Interesting Vehicle Features and Options
A standard folding hardtop crams its way into the trunk of the Z4 for the first time, and is quick enough to enable the car to transform from coupe to roadster in the span of just 20 seconds. Dynamic cruise control comes standard, as do xenon headlamps and a tire pressure monitoring system, all of which are typically found on options lists.
Key Technology Evaluation
An 8.8-inch navigation screen folds up out of the dash, and is controlled by BMW’s new iDrive system. Best of all, this time around iDrive menus and controls actually seem to have been designed with some amount of logic. The usual audio options for iPod connectivity and high-output speakers with which to annoy your neighbors and fellow motorists are naturally on offer.
Green Evaluation/Gas Mileage
While a twin-turbo setup is more efficient than a similarly powered naturally aspirated engine, it goes without saying that to make power, fuel must be burned. In the Z4 sDrive35i, this translates to fuel economy figures of 17 mpg city, 24 mpg highway. With an MSRP of $51,650, a few extra bucks in the tank probably won’t be of too much concern.
A Closer Look: Vehicle Details
Despite a full redesign, the interior of the Z4 still maintains a distinct roadster feel with driver-oriented gauges and control dials. The Ivory White Nappa leather gives the interior a very clean, polished look, but be forewarned that it’s an expensive option. The same can be said of the navigation system.
Overall the shape of the new Z4 hasn’t changed too dramatically, though it has traded a few of its questionable curves for some more angular styling.

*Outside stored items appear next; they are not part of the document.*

/-- A plumb result recorded (R223, Table 10.7 type 2): outcome 0 applied, 1 not accepted, 2 range. -/
def plumbRecord (p outcome : Nat) (e : Int) (s : State) : State :=
  let s1 := modShotPath p (fun x => { x with
    plumbApplied := if outcome = 0 then satInc x.plumbApplied else x.plumbApplied
    plumbSkipped := if outcome = 0 then x.plumbSkipped else satInc x.plumbSkipped }) s
  writeEvent 0x14 2 (bytesLE 1 p ++ bytesLE 1 outcome ++ [0, 0] ++ bytesInt 4 (satInt 32 e)
    ++ bytesInt 4 (nth s1.shot.paths p).zeroOfs) s1

/-- A plumb result that is not accepted: skipped, and the check stays due (R222). -/
def plumbSkip (p : Nat) (s : State) : State :=
  plumbRecord p 1 0 (modShotPath p (fun x => { x with plumbDue := true }) s)

/-- An accepted plumb pair (R223). Whether ZERO_OFS was changed. -/
def plumbApply (p : Nat) (normal plumb : Int) (s : State) : State × Bool :=
  let it := pathItems s p
  let e := roundDiv (normal - plumb) 2
  let z := (nth s.shot.paths p).zeroOfs
  let s1 := modShotPath p (fun x => { x with plumbE := satInt 32 e, plumbDue := false, plumbAt := s.time.ticks }) s
  if psUnits it.plumbMaxPs < e.natAbs then (plumbRecord p 2 e (raise Src.plumbRange s1), false)
  else
    let s2 := raiseIf (decide (psUnits it.plumbStepPs < (e - z).natAbs)) Src.plumbStep s1
    let z' := satInt 32 (z + roundDiv (e - z) (2 ^ it.plumbShift))
    (plumbRecord p 0 e (modShotPath p (fun x => { x with zeroOfs := z' }) s2), true)

/-- The SHOT_PAIR job ends (Table 6.6): RESULT, QFLAGS, the direction records in its granules, and what the FLOW job
takes (R208). -/
def endPair (r : PairRun) (t : PairTest) (records : List DirRec) (plumbed applied : Bool) (s : State) : State :=
  let it := pathItems s r.path
  let fired := records.filter (·.kind == .record)
  let order := if plumbed then !r.upFirst else r.upFirst
  let small := decide (t.k.natAbs ≤ 1)
  let kCode := if small then (t.k.emod 4).toNat else Config.freeIndex s.draws % 4
  let res := t.outcome + b2n r.retried * 16 + b2n plumbed * 32 + b2n applied * 64 + b2n (!order) * 128
    + b2n t.repDown * 256 + kCode * 512
  let qf := b2n t.pwrWarn + 2 * b2n (fired.any fun d => decide (250 ≤ d.peak)) + 4 * b2n (fired.any (·.flag 2))
    + 8 * b2n (fired.any (·.flag 0))
  let first := fired.head?
  let ev : PairEval := {
    outcome := t.outcome, dtRaw := t.dtRaw, meanUp := t.meanUp, meanDn := t.meanDn, zeroUsed := r.zeroUsed,
    pwrWarn := t.pwrWarn, repaired := t.outcome == 1, retried := r.retried
    noArm := fired.all (·.flag 1), fired := !fired.isEmpty
    pairDt := (first.map (·.originDt)).getD r.startDt, pairTick := (first.map (·.originTick)).getD r.startTick }
  let s0 := if small then s else drew 1 s
  let s1 := setEval r.job ev (modShotPath r.path (fun x => { x with lastPair := res })
    (modShot (fun x => { x with run := none }) s0))
  engineEnds r.job {
    status := if t.outcome = 0 && qf = 0 then .done else .doneFlagged, qflags := qf, result := res
    out := fired.flatMap (DirRec.bytes r.path it) } s1

/-- Both directions of a pair have ended: Table 6.1, the retry (R215), the plumb pair (R221, R236) or the job's end. A plumb pair
counts neither for PEAK.CLIPPED nor for the run of clipped pairs (R152; log 39, DESIGN CHOICE). -/
def pairEnds (r : PairRun) (s : State) : State :=
  let it := pathItems s r.path
  let up := (r.dirs.find? (·.isUp)).getD {}
  let dn := (r.dirs.find? (!·.isUp)).getD {}
  let t := pairTest it up dn
  if r.plumb then
    let normal := r.normal.getD {}
    if t.accepted then
      let (s1, applied) := plumbApply r.path normal.dtRaw t.dtRaw s
      endPair r normal r.records true applied s1
    else endPair r normal r.records true false (plumbSkip r.path s)
  else
    let s1 := pairChecks r.path up dn s
    if t.outcome = 5 && !r.retried then
      let (n, s2) := drawUpTo 60 s1
      modShot (fun x => { x with run := some { r with
        retried := true, dirs := []
        waitRetry := some (s.time.ticks + ceilDiv ((2000 + 100 * n) * 32768) 1000000) } })
        (modShotPath r.path (fun x => { x with retries := satInc x.retries }) s2)
    else
      let s2 := countOutcome r.path t s1
      let s3 := if t.accepted then thrEvaluate r.path up dn s2 else s2
      if r.plumbDue then
        if t.accepted then
          modShot (fun x => { x with pairCount := x.pairCount + 1, run := some { r with
            plumb := true, dirs := [], upFirst := !r.upFirst, normal := some t, records := r.dirs
            dueAt := s.time.ticks + wholeTicks it.dirGapUs } }) s3
        else endPair r t r.dirs false false (plumbSkip r.path s3)
      else endPair r t r.dirs false false s3

/-- A direction has ended: the second one falls due DIR_GAP_US after the first one's start (R209), or the pair is
evaluated. -/
def dirEnds (d : DirRec) (r : PairRun) (s : State) : State :=
  let r1 := { r with
    openDir := none, dirs := r.dirs ++ [d], dueAt := r.startedAt + wholeTicks (pathItems s r.path).dirGapUs }
  let s1 := modShot (fun x => { x with run := some r1, dirEndAt := s.time.ticks }) s
  if r1.dirs.length < 2 then s1 else pairEnds r1 s1

/-! ### Directions -/

/-- The direction that falls due in a pair: the first or the second in the pair's order (R209). -/
def nextIsUp (r : PairRun) : Bool := (r.dirs.length == 0) == r.upFirst

/-- The pair in progress whose next direction is due, no probe and no job of the capture units running (R163, R199). -/
def dueRun (s : State) : Option PairRun :=
  (shotRun s).filter fun r => r.openDir.isNone && r.waitRetry.isNone && decide (r.dueAt ≤ s.time.ticks)
    && [1, 2, 3].all fun e => (onEngine s e).isEmpty

/-- WIN_OPEN and WIN_LEN lie in the ranges of R171. -/
def windowOk (p : PathItems) : Bool := within 2500 500000 p.winOpen && within 250 100000 p.winLen

/-- Lock of the capture PLL was detected (R170). -/
def pllLocked (lock : Nat) (s : State) : State :=
  setLevel Src.pllDead false (modScribe (fun x => { x with lockTime := satNat 8 lock, lockFailRun := 0 }) s)

/-- No lock came within 20 µs; the eighth time in a row raises PLL_DEAD (R170). -/
def lockFailed (s : State) : State :=
  let n := s.scribe.lockFailRun + 1
  let s1 := raise Src.pllLockFail (modScribe (fun x => { x with lockFails := satInc x.lockFails, lockFailRun := n }) s)
  if 8 ≤ n then setLevel Src.pllDead true s1 else s1

/-- The PLL's lock, in 0.1 µs from its start: 20 µs is the latest (R170). -/
def lockTaken (lock : Nat) (s : State) : State := if lock ≤ 200 then pllLocked lock s else lockFailed s

/-- The reservoir stands within 25 mV of VPUMP (R147). -/
def pumpReady (s : State) (mv : Nat) : Bool :=
  within ((items s).shot.vpumpMv - 25) ((items s).shot.vpumpMv + 25) mv

/-- A burst leaves: it is counted, and sends its sync pulse (R264). -/
def burst (path : Nat) (key : Option Nat) (s : State) : State :=
  syncPulse key (modFront (fun x => { x with bursts := x.bursts + 1, activePath := path }) s)

/-- What is settled before the first burst edge of a direction: the line checks, the lock and the reservoir. Its kind:
`record` where the burst leaves (R147, R149, R154, R170, R171). -/
def dirStarts (p : Nat) (isUp : Bool) (o : DirObs) (s : State) : State × DirKind :=
  let (s1, bad) := checkLines p isUp o.overcurrent o.tx o.rx (modFront (fun x =>
    { x with activePath := p, pumpMv := satNat 12 o.pumpMv }) s)
  let s2 := lockTaken o.lock s1
  if bad then (s2, .line)
  else if 200 < o.lock || !windowOk (pathItems s p) then (s2, .capture)
  else if pumpReady s o.pumpMv then (s2, .record)
  else (raise Src.pumpSlow s2, .capture)

/-- The start of the due direction, `waitUs` after it fell due (R163, R168, R199). -/
def dirBegins (waitUs : Nat) (r : PairRun) (s : State) : State :=
  countDelay 0 (boundUs (s.time.ticks - r.dueAt) waitUs)
    (modFront (fun x => { x with activePath := r.path }) (modPair (fun y => { y with startedAt := s.time.ticks }) s))

/-- SHOT_DIRECTION: a direction starts (Table 4.3). One that a line, an overcurrent, the PLL, its window or the reservoir
keeps from firing ends at once; of another, the burst leaves and the window opens. A burst that overcurrent stops is not counted
in BURST_COUNT (R149; log 39, DESIGN CHOICE). -/
def execShotDirection (o : DirObs) (s : State) : Host.Outcome State Fault Refusal :=
  done (match dueRun s with
  | none => s
  | some r =>
    let isUp := nextIsUp r
    let d : DirRec := { isUp := isUp, originDt := s.time.dt, originTick := bootTicks s }
    let (s1, kind) := dirStarts r.path isUp o (dirBegins o.waitUs r s)
    if kind = .record then
      burst r.path ((evalOf s r.job).map (·.flow))
        (modPair (fun y => { y with openDir := some d, obs := o, scale := s.ftu.scalePpb }) s1)
    else dirEnds { d with kind := kind } { r with startedAt := s.time.ticks } s1)

/-- A direction that is not fired for a reason of capture: its line checks still count, and its wait does (R147, R168, R170).
-/
def captureFails (l : LinePair) (mv : Nat) (f : State → State) (s : State) : State :=
  match dueRun s with
  | none => s
  | some r =>
    let isUp := nextIsUp r
    let (s1, bad) := checkLines r.path isUp false l.tx l.rx (modFront (fun x => { x with pumpMv := satNat 12 mv })
      (dirBegins l.waitUs r s))
    dirEnds { kind := if bad then .line else .capture, isUp := isUp } { r with startedAt := s.time.ticks } (f s1)

/-- PUMP_SLOW: the reservoir stands at `mv`, not within 25 mV of VPUMP, 50 µs after the scheduled burst (R147). -/
def execPumpSlow (lines : LinePair) (mv : Nat) (s : State) : Host.Outcome State Fault Refusal :=
  done (if pumpReady s mv then s
    else captureFails lines mv (raise Src.pumpSlow) s)

/-- PLL_LOCK_TIMEOUT: no lock within 20 µs, with the reservoir at `mv`; the eighth in a row raises PLL_DEAD (R170). -/
def execPllLockTimeout (lines : LinePair) (mv : Nat) (s : State) : Host.Outcome State Fault Refusal :=
  done (captureFails lines mv lockFailed s)

/-- For how many directions in a row each lane has disagreed on every zero-crossing edge; a direction without one leaves
the runs (Table 5.8). -/
def laneRuns (stored : List EdgeRec) (runs : Vector Nat 4) : Vector Nat 4 :=
  let zc := stored.filter (!·.threshold)
  if zc.isEmpty then runs
  else Vector.ofFn fun i => if zc.all (·.off.contains i.val) then nth runs i.val + 1 else 0

/-- The capture registers after a direction (Tables 5.6 and 5.7), with the sources of Table 5.8. The first direction after a
bring-up writes buffer 0 (R181; log 39, DESIGN CHOICE). -/
def captureRegs (p : PathItems) (c : CloseObs) (x : DirEnd) (s : State) : State :=
  let d := x.dir
  let bad := laneRuns x.enc.stored s.scribe.badRuns
  let buf := s.scribe.directions.toNat % 2
  let s1 := modScribe (fun y => { y with
    ram := put y.ram buf (x.enc.stored.map (·.word)), ramOverflow := put y.ramOverflow buf (d.flag 0), buf := buf
    lastStored := d.stored, lastDropped := d.dropped, lastFlags := d.flags, lastWin := d.winRun
    agreeLow := satAdd y.agreeLow (x.enc.stored.filter fun e => !e.threshold && decide (e.agree < p.agreeMin)).length
    overflows := if d.flag 0 then satInc y.overflows else y.overflows
    glitches := satAdd y.glitches (x.enc.stored.filter (·.glitch)).length
    directions := y.directions + 1
    badRuns := bad }) s
  let align := if d.flag 3 then s.ftu.alignRun + 1 else 0
  let s2 := modFtu (fun y => { y with
    calOk := x.calOk, calA := d.calA, calB := if d.flag 5 then y.calB else d.calB, devMax := x.devMax
    stopRaw := x.taken.map fun e => (e.coarse, e.fine)
    calDrifts := if d.flag 2 then satInc y.calDrifts else y.calDrifts
    alignFails := if d.flag 3 then satInc y.alignFails else y.alignFails
    stopShorts := if d.flag 7 then satInc y.stopShorts else y.stopShorts
    alignRun := align }) s1
  let s3 := raiseIf (align == 16) Src.alignPersist (raiseIf (!x.calOk) Src.ftuCalRange s2)
  raiseIf c.parity Src.captureRamParity (raiseIf x.enc.fifo Src.fifoOverrun
    (setLevel Src.laneStuck (bad.toList.any fun n => decide (16 ≤ n)) s3))

/-- The peak of a direction latched (R152). -/
def latchPeak (p : Nat) (isUp : Bool) (peak : Nat) (s : State) : State :=
  modPath p (fun x => { x with
    peakUp := if isUp then satNat 8 peak else x.peakUp
    peakDown := if isUp then x.peakDown else satNat 8 peak
    clips := if 250 ≤ peak then satInc x.clips else x.clips }) s

/-- The window of the open direction ends after at most `winRun` D15 cycles, which its ticks have to leave room for. With
lock lost the FTU has stopped, and the second calibration is a free value (R172; log 37, DEDUCED). -/
def closeEcho (winRun : Nat) (unlock : Bool) (c : CloseObs) (r : PairRun) (d : DirRec) (s : State) : State :=
  let p := pathItems s r.path
  let noCal := if unlock then some (Config.freeIndex s.draws % 2 ^ 16) else none
  let x := endDirection p (nth s.front.paths r.path).thr winRun noCal s.ftu.alignOfs r.scale r.obs c d
  if s.time.ticks < r.startedAt + wholeTicks ((p.winOpen + x.dir.winRun) / 250) then s
  else dirEnds x.dir r (captureRegs p c x (latchPeak r.path d.isUp x.dir.peak (if unlock then drew 1 s else s)))

/-- The run with an open direction. -/
def openRun (s : State) : Option (PairRun × DirRec) :=
  match shotRun s with
  | some r => r.openDir.map fun d => (r, d)
  | none => none

/-- ECHO_WINDOW_CLOSE: the window has run WIN_LEN cycles; calibration, stops and record follow (Table 5.1). -/
def execEchoWindowClose (c : CloseObs) (s : State) : Host.Outcome State Fault Refusal :=
  done (match openRun s with
  | none => s
  | some (r, d) => closeEcho (pathItems s r.path).winLen false c r d s)

/-- PLL_UNLOCK_IN_WINDOW: the window closes at once, with the edges it has kept (R172). -/
def execPllUnlockInWindow (c : CloseObs) (s : State) : Host.Outcome State Fault Refusal :=
  done (match openRun s with
  | none => s
  | some (r, d) => closeEcho (min c.winRun (pathItems s r.path).winLen) true c r d s)

/-- NOISE_RETRY: the retry of a rejected pair falls due (R215). -/
def execNoiseRetry (s : State) : Host.Outcome State Fault Refusal :=
  done (match shotRun s with
  | none => s
  | some r =>
    match r.waitRetry with
    | none => s
    | some t => if s.time.ticks < t then s
      else modShot (fun x => { x with pairCount := x.pairCount + 1 }) 
        (modPair (fun y => { y with waitRetry := none, dueAt := s.time.ticks }) s))

/-! ### FLOW -/

/-- The saturation of R228 and its flags: CUTOFF [3], REVERSE [4], OVERRANGE [5]. -/
def flowRules (f : FlowItems) (q : Int) : Int × Nat :=
  let cut := decide (q.natAbs < f.cutoff)
  let q1 := if cut then 0 else q
  (satInt 32 q1, b2n cut * 8 + b2n (!cut && decide (q1 ≤ -(f.cutoff : Int))) * 16
    + b2n (decide (f.qMax < q1.natAbs)) * 32)

/-- The combined flow of the accepted paths (R227) and its flags SINGLE_PATH [6] and PATH_DISAGREE [8]. -/
def combine (f : FlowItems) (paths : Nat) (a b : Option PathFlow) : Int × Nat :=
  match a, b with
  | some x, some y =>
    let big := max x.q.natAbs y.q.natAbs
    let bad := decide (f.cutoff ≤ big) && decide (f.pathDiffPm * big < (x.q - y.q).natAbs * 1000)
    (roundDiv (x.q * f.w1 + y.q * f.w2) 65536, b2n bad * 256)
  | some x, none => if paths = 1 then (x.q, 0) else (roundDiv (x.q * f.soloK1) 65536, 64)
  | none, some y => (roundDiv (y.q * f.soloK2) 65536, 64)
  | none, none => (0, 0)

The most obvious addition to its wardrobe is the folding hardtop roof. Those looking to upgrade wheel size will be pleased to know that both 18- and 19-inch wheels are available.
Market Segment and Pricing
With an MSRP of $51,650, all the Z4’s luxuries come at a price. As high as that number may appear, it’s still slightly less than the Z4 M Convertible it replaces. Competitors include the $50,950 Mercedes-Benz SLK350
, $56,700 Porsche Boxster S
, $47,950 Audi TTS
and, to a lesser extent, the $47,250 Lotus Elise
What We Think
Figuratively speaking, the Z4 has grown up a bit. Now that it’s both a roadster and a coupe, the interior, the styling and the handling have all been forced to mature. For those looking for a sleek, fast, luxurious and good looking cruiser, that’s all good news. However, the extra pounds the car has put on have made it a little less playful, so while the twin-turbo engine might suggest near-Z4 M performance, in reality those looking for a rabid drop-top monster may be better off picking up last year’s car. In red, of course.